[p. 331]
Twee gedichten van Peter H.B. Schipper
Nero’s spijt
Azuren hemel,
over het veld van Mars
glijden de gieren.
Brittanicus
onder storm en regen;
mijn minnares Poppaea Sabina
geurend langs mijn ledematen
vermoordt mijn moeder;
het zwaard aangegord tegen de zwarte
palmbomen van mijn haat,
mijn paleis is een herberg
bij geurende graven;
(de gieren cirkelen rondom).
Locusta,
ik zie haar handen boven de beker
kaarslicht,
wolken van verraders
op blauwe tegels in mozaïeken
zuipend aan mijn tafel
zochten uw dood
in koel water, gevoegd bij wijn;
morgen zal ik schoppen van spijt,
Poppaea treffen
haar door was Agrippina’s dood.
[p. 332]
Anicetus
mijn moeder droeg mij in een
zwaarddoorboorde buik.
Ik sta op mijn dak, zie
Rome branden,
mijn paleis groeit
van Esquilijn tot Palentijnse heuvel,
het groen, het leven moet wijken
branden als fakkels in de tuinen de Christenen.

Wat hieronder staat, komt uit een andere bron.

-- ==== Sys2Proof/Certificates/Slice0/Obligations.lean ====
section
/-! DEFINITION. The statements to be proved about the model, each with the rules it rests on. -/

open Sys2Proof Sys2Proof.Machine

/-- Step of a state whose queue begins with c is exec of c on that state with the queue's rest; with nothing waiting the block idles and
answers the same state (the idling is the model's choice, log entry 1). -/
def Obligations.StepRunsFrontCommand : Prop :=
  (∀ (c : Instr) (rest : List Instr) (s : State), step { s with pending := c :: rest } = exec c { s with pending := rest }) ∧
  ∀ s : State, s.pending = [] → step s = .next s

/-- A power reset completes with every register at its reset value and RESET_CAUSE reading only POWER. A WATCH-check reset (out of reset
with a good root; both windows off the WATCH check of R94, and not both off the root's, as a good crystal shows) and a safety-monitor
reset (from SETTLED, a challenge out) complete with every register at its reset value but RESET_CAUSE, which keeps its bits and gains
its own, and HOLD_CAP, which keeps its value; the device then waits for RESET_RELEASE. Each of the three leaves every object parked but
queue group 0, which P0 owns (R243), as State.reset does. What is no register stays: the commands that wait, the instant, which is that
of the reset, the level of RST_N, since when each lane stands still, and the fuse cells, a word in progress left partly programmed
(which of its bits are set is the model's choice, log entry 76). MONITOR_CHALLENGE notes that a challenge is out and changes nothing
else. R94's comparison by counts is the model's reading (log entry 49). -/
def Obligations.DeviceResetsKeepOnlyCauseAndHoldCap : Prop :=
  let fresh (s : State) (cause holdCap : Word) (wait : Bool) : State :=
    { pending := s.pending, now := s.now, dev := { resetCause := cause, resetWait := wait, resetAt := s.now }, pwr := { holdCap := holdCap }
      host := { rstLow := s.host.rstLow }
      fuse := { array := s.leavePartial.fuse.array, image := s.leavePartial.fuse.array }
      lane := Vector.ofFn fun n => { ops := {
        stoppedAt := if (s.ln n).com.state = .stopped then (s.ln n).ops.stoppedAt else s.now } } }
  let watchBad (count : Nat) : Prop := 25600 < 92 * count ∨ 108 * count < 25600
  let rootBad (count : Nat) : Prop := count < 218 ∨ 294 < count
  let xtalGood (khz : Nat) : Prop := 18400 ≤ khz ∧ khz ≤ 21600
  let parked (o : Owners) : Prop :=
    (∀ i : LaneIx, o.lane[i] = none) ∧ (∀ i : TrkIx, o.wheel[i] = none) ∧ (∀ i : TrkIx, o.win[i] = none) ∧
    (∀ i : AinIx, o.ain[i] = none) ∧ (∀ i : TallyIx, o.tally[i] = none) ∧ o.group[(0 : Fin 16)] = some 0 ∧
    ∀ g : Fin 16, g ≠ 0 → o.group[g] = none
  parked State.reset.pit.own ∧
  (∀ (s : State) (t : Ticks),
    let u := fresh { s with now := max s.now t } 0x0001 0 false
    exec (.powerReset t) s = .next u ∧ parked u.pit.own) ∧
  (∀ (s : State) (t : Ticks) (w : ClockWindows), s.alive = true → s.clk.rootOk = true → watchBad w.root1 → watchBad w.root2 →
    ¬ (rootBad w.root1 ∧ rootBad w.root2 ∧ s.clk.xtalOk = true ∧ xtalGood w.xtal1 ∧ xtalGood w.xtal2) →
    let u := fresh (s.lanesTick t) (s.dev.resetCause ||| 0x0002) s.pwr.holdCap true
    exec (.watchCheckReset t w) s = .next u ∧ parked u.pit.own) ∧
  (∀ (s : State) (t : Ticks), s.atSettled = true → s.dev.challenge = true →
    let u := fresh { s with now := max s.now t } (s.dev.resetCause ||| 0x0004) s.pwr.holdCap true
    exec (.safetyMonitorReset t) s = .next u ∧ parked u.pit.own) ∧
  ∀ s : State, s.atSettled = true → exec .monitorChallenge s = .next { s with dev := { s.dev with challenge := true } }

In mijn droom zag ik roos,
opbloeiend bij het landhuis van mijn moeder.
Trouwe Phaon
de Via Appia is verlaten
onkruid groeit overal,
legers gaan niet meer.
In de Senaat,
over de marmeren banken,
lusteloze gezichten,
enkel bedacht op wellust,
misschien in moorden.
Riet van het moeras
trouwer dan
vele vrienden,
bloed druipt van mijn handen,
was ik het die Otto bedroog?
[p. 333]
De witte paarden voor mijn wagen
voeren mij naar de hel
de duivel lacht zijn tanden bloot.
Mijn Burrus en Seneca,
de dolk op mijn keel
siddert,
ik ben een distel,
waarbij de roos zich te slapen legt.
Morgenvroeg, de roos ontwaakt,
Galba klopt aan uw poorten
Rome,
ik sterf en zie u weer.
[p. 334]
Ik doe van alles!
voor Renny
Over morsige weiden mompelt mijn
mond, de
roep van een kraai in de lente
over hoge eikebossen hamsteren de
wolken.
Een kever kruipt over mijn knie,
was het maar winter,
schaatsend in krassende kerven op het ijs,
een diamanten ring blikkerend
in de vitrine van een gierig goudsmid,
die niet weet dat hij morgen
beroofd wordt.
De drogist steekt een gouden tong tegen
me uit;
(waar hij die vandaan haalt mag Joost weten).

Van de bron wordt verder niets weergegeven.